• TASK PROMPT: Please set down exactly the lines of the listing below from the line containing "lists them. -/" through the line containing "data space. -/", both lines included, leaving out all other lines.

• INPUT FOR THIS TASK:
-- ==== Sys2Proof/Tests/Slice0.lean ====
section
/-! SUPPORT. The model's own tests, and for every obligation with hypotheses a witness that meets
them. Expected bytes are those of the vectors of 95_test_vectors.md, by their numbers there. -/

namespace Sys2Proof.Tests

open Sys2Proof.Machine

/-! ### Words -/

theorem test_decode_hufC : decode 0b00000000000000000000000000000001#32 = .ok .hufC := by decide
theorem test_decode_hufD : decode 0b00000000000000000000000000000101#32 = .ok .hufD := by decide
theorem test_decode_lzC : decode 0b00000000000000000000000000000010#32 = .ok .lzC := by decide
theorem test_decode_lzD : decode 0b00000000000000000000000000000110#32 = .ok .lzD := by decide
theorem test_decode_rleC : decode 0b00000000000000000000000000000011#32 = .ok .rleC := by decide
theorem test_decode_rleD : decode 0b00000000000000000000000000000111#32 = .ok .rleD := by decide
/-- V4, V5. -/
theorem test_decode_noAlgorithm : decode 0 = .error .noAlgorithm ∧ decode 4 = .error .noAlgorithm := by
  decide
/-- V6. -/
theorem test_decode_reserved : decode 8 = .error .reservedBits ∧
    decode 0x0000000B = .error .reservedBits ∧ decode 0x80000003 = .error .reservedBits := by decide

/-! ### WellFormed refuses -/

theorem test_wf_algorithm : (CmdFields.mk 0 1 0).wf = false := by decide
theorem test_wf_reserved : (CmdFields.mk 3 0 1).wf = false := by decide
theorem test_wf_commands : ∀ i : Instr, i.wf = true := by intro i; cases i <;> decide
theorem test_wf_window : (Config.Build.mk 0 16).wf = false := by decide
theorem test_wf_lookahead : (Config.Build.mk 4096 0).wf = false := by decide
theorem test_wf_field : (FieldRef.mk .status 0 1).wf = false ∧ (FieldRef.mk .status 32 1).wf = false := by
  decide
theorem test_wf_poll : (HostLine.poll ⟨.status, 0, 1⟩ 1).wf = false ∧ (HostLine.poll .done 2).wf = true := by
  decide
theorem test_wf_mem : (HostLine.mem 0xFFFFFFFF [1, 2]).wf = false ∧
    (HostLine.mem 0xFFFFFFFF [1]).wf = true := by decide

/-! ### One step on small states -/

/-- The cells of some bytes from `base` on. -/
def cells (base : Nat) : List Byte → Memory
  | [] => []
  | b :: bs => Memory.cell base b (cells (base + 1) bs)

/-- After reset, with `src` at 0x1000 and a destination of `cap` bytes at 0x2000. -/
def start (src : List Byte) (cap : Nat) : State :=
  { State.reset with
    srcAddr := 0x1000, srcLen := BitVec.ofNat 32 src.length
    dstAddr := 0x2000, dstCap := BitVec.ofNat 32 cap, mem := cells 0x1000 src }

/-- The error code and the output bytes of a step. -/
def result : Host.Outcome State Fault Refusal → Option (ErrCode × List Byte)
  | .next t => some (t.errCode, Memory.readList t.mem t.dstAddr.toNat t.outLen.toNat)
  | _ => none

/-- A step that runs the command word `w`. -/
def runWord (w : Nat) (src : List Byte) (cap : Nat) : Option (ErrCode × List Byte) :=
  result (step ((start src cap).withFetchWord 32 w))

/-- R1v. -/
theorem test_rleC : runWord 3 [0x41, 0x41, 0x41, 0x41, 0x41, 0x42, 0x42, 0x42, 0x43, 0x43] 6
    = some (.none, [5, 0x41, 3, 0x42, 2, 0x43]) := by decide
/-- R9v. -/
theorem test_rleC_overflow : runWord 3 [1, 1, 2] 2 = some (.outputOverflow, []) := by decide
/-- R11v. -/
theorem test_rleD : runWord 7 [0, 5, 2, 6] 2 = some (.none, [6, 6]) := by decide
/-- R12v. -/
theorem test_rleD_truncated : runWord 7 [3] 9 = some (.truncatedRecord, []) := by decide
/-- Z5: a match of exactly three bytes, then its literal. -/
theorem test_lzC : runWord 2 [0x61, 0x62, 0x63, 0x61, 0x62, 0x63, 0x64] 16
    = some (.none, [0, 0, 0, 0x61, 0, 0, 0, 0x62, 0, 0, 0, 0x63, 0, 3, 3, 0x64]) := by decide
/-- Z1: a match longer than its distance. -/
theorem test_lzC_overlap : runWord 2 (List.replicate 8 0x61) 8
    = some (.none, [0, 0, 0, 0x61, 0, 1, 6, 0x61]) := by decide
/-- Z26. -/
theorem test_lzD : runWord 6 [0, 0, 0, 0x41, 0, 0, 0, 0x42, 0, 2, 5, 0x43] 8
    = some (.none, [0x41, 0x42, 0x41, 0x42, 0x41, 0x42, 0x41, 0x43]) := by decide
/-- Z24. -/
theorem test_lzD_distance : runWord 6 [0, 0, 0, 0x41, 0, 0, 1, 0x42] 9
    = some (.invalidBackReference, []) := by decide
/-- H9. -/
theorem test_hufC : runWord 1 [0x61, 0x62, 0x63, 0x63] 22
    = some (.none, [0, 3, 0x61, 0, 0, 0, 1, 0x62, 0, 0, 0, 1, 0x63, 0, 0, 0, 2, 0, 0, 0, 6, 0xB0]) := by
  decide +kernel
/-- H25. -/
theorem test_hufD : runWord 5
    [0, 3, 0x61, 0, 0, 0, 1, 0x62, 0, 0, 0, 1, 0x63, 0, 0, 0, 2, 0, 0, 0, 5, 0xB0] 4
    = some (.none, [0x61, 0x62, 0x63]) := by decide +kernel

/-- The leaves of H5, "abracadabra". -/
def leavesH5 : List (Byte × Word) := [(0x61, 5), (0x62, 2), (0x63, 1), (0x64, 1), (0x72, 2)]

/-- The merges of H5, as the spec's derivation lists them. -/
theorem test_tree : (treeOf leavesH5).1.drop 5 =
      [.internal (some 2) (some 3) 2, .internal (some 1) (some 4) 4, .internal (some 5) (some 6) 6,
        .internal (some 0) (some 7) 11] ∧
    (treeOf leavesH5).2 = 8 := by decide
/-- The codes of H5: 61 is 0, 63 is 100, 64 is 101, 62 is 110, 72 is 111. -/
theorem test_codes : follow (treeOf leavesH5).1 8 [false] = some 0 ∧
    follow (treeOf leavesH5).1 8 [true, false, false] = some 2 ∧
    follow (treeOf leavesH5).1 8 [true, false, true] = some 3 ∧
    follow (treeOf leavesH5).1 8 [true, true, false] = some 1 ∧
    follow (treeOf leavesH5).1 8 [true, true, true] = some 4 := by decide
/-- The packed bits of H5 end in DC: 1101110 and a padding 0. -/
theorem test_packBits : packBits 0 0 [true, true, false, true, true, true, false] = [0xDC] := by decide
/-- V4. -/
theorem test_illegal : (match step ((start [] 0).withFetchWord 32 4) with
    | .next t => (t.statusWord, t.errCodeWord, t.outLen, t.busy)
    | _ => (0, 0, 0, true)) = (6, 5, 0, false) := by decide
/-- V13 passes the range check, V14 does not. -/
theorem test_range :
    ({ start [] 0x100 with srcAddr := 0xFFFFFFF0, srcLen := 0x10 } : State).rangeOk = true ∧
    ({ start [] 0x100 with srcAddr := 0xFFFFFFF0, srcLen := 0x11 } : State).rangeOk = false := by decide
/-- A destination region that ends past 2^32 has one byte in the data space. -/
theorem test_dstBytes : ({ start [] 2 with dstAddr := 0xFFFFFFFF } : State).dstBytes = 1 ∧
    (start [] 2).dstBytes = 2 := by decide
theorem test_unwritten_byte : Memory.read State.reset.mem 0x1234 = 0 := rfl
==
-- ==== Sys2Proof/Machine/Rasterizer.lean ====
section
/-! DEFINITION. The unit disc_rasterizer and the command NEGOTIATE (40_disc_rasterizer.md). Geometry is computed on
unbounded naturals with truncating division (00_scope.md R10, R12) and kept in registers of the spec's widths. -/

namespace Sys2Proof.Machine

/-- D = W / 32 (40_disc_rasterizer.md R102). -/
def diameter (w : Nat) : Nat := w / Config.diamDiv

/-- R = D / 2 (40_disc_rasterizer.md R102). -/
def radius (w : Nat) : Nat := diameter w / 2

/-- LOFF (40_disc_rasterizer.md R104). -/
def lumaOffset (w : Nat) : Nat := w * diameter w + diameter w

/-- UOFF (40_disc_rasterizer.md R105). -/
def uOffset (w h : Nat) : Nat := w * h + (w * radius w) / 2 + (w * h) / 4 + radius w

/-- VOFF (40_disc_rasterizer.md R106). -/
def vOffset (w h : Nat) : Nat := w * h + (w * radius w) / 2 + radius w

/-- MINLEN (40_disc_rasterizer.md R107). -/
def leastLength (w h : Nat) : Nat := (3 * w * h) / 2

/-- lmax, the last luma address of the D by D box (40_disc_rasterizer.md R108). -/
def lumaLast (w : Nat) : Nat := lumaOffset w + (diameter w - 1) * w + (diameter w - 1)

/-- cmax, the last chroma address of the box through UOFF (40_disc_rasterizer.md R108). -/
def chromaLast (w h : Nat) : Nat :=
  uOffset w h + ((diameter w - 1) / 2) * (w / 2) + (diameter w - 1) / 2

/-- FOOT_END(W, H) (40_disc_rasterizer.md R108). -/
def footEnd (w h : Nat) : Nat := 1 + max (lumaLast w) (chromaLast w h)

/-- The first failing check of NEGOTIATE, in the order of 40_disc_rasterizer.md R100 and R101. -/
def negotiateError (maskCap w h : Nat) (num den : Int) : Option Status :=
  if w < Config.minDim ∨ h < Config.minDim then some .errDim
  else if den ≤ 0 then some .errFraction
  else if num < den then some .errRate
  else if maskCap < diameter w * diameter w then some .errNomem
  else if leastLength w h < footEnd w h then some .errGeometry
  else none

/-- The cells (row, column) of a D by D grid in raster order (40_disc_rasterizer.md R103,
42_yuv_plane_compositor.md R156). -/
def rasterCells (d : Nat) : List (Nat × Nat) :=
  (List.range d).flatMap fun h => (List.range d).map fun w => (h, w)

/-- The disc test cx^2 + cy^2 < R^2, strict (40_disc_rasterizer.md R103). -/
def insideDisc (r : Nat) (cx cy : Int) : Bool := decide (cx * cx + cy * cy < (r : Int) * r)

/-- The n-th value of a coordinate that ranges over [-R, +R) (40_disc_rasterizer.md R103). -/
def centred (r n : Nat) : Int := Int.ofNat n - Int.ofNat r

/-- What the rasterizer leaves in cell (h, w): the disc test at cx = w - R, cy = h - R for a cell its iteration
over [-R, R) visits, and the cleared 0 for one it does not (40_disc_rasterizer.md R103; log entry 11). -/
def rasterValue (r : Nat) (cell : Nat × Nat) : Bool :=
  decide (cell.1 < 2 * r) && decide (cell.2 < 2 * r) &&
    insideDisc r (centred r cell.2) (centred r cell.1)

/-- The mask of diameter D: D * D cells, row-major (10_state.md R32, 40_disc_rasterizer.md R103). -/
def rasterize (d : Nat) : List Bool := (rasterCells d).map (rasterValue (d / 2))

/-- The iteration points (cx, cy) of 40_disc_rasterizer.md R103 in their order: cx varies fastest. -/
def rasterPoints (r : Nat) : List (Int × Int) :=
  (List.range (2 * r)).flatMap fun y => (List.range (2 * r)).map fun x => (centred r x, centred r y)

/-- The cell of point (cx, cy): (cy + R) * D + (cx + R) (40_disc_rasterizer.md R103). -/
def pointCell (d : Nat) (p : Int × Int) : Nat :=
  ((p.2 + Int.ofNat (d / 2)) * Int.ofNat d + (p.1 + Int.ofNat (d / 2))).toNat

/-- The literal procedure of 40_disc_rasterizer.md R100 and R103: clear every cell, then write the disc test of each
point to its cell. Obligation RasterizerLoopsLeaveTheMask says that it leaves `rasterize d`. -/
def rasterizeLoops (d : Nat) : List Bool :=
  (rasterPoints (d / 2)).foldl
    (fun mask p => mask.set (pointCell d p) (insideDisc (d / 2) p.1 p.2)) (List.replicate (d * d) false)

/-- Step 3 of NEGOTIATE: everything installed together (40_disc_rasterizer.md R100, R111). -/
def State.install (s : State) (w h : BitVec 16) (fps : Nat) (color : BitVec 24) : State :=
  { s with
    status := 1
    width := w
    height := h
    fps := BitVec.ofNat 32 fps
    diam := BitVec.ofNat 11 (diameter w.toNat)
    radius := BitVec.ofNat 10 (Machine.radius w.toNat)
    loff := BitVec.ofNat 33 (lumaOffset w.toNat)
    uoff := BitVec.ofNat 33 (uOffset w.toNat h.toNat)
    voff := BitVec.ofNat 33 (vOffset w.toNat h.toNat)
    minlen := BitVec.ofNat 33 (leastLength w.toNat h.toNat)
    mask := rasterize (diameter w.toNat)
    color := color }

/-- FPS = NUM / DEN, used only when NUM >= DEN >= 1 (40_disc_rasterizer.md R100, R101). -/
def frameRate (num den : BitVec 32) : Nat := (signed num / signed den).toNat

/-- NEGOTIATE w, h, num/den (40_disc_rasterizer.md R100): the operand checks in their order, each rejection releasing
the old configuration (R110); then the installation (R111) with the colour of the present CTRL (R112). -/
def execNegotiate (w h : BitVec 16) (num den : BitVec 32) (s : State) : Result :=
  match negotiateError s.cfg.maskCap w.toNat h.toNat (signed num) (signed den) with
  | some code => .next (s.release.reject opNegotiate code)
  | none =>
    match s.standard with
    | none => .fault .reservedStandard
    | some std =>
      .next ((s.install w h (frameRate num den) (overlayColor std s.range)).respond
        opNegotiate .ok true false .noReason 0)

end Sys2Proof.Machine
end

• WRITTEN ANSWER:
/-- The merges of H5, as the spec's derivation lists them. -/
theorem test_tree : (treeOf leavesH5).1.drop 5 =
      [.internal (some 2) (some 3) 2, .internal (some 1) (some 4) 4, .internal (some 5) (some 6) 6,
        .internal (some 0) (some 7) 11] ∧
    (treeOf leavesH5).2 = 8 := by decide
/-- The codes of H5: 61 is 0, 63 is 100, 64 is 101, 62 is 110, 72 is 111. -/
theorem test_codes : follow (treeOf leavesH5).1 8 [false] = some 0 ∧
    follow (treeOf leavesH5).1 8 [true, false, false] = some 2 ∧
    follow (treeOf leavesH5).1 8 [true, false, true] = some 3 ∧
    follow (treeOf leavesH5).1 8 [true, true, false] = some 1 ∧
    follow (treeOf leavesH5).1 8 [true, true, true] = some 4 := by decide
/-- The packed bits of H5 end in DC: 1101110 and a padding 0. -/
theorem test_packBits : packBits 0 0 [true, true, false, true, true, true, false] = [0xDC] := by decide
/-- V4. -/
theorem test_illegal : (match step ((start [] 0).withFetchWord 32 4) with
    | .next t => (t.statusWord, t.errCodeWord, t.outLen, t.busy)
    | _ => (0, 0, 0, true)) = (6, 5, 0, false) := by decide
/-- V13 passes the range check, V14 does not. -/
theorem test_range :
    ({ start [] 0x100 with srcAddr := 0xFFFFFFF0, srcLen := 0x10 } : State).rangeOk = true ∧
    ({ start [] 0x100 with srcAddr := 0xFFFFFFF0, srcLen := 0x11 } : State).rangeOk = false := by decide
/-- A destination region that ends past 2^32 has one byte in the data space. -/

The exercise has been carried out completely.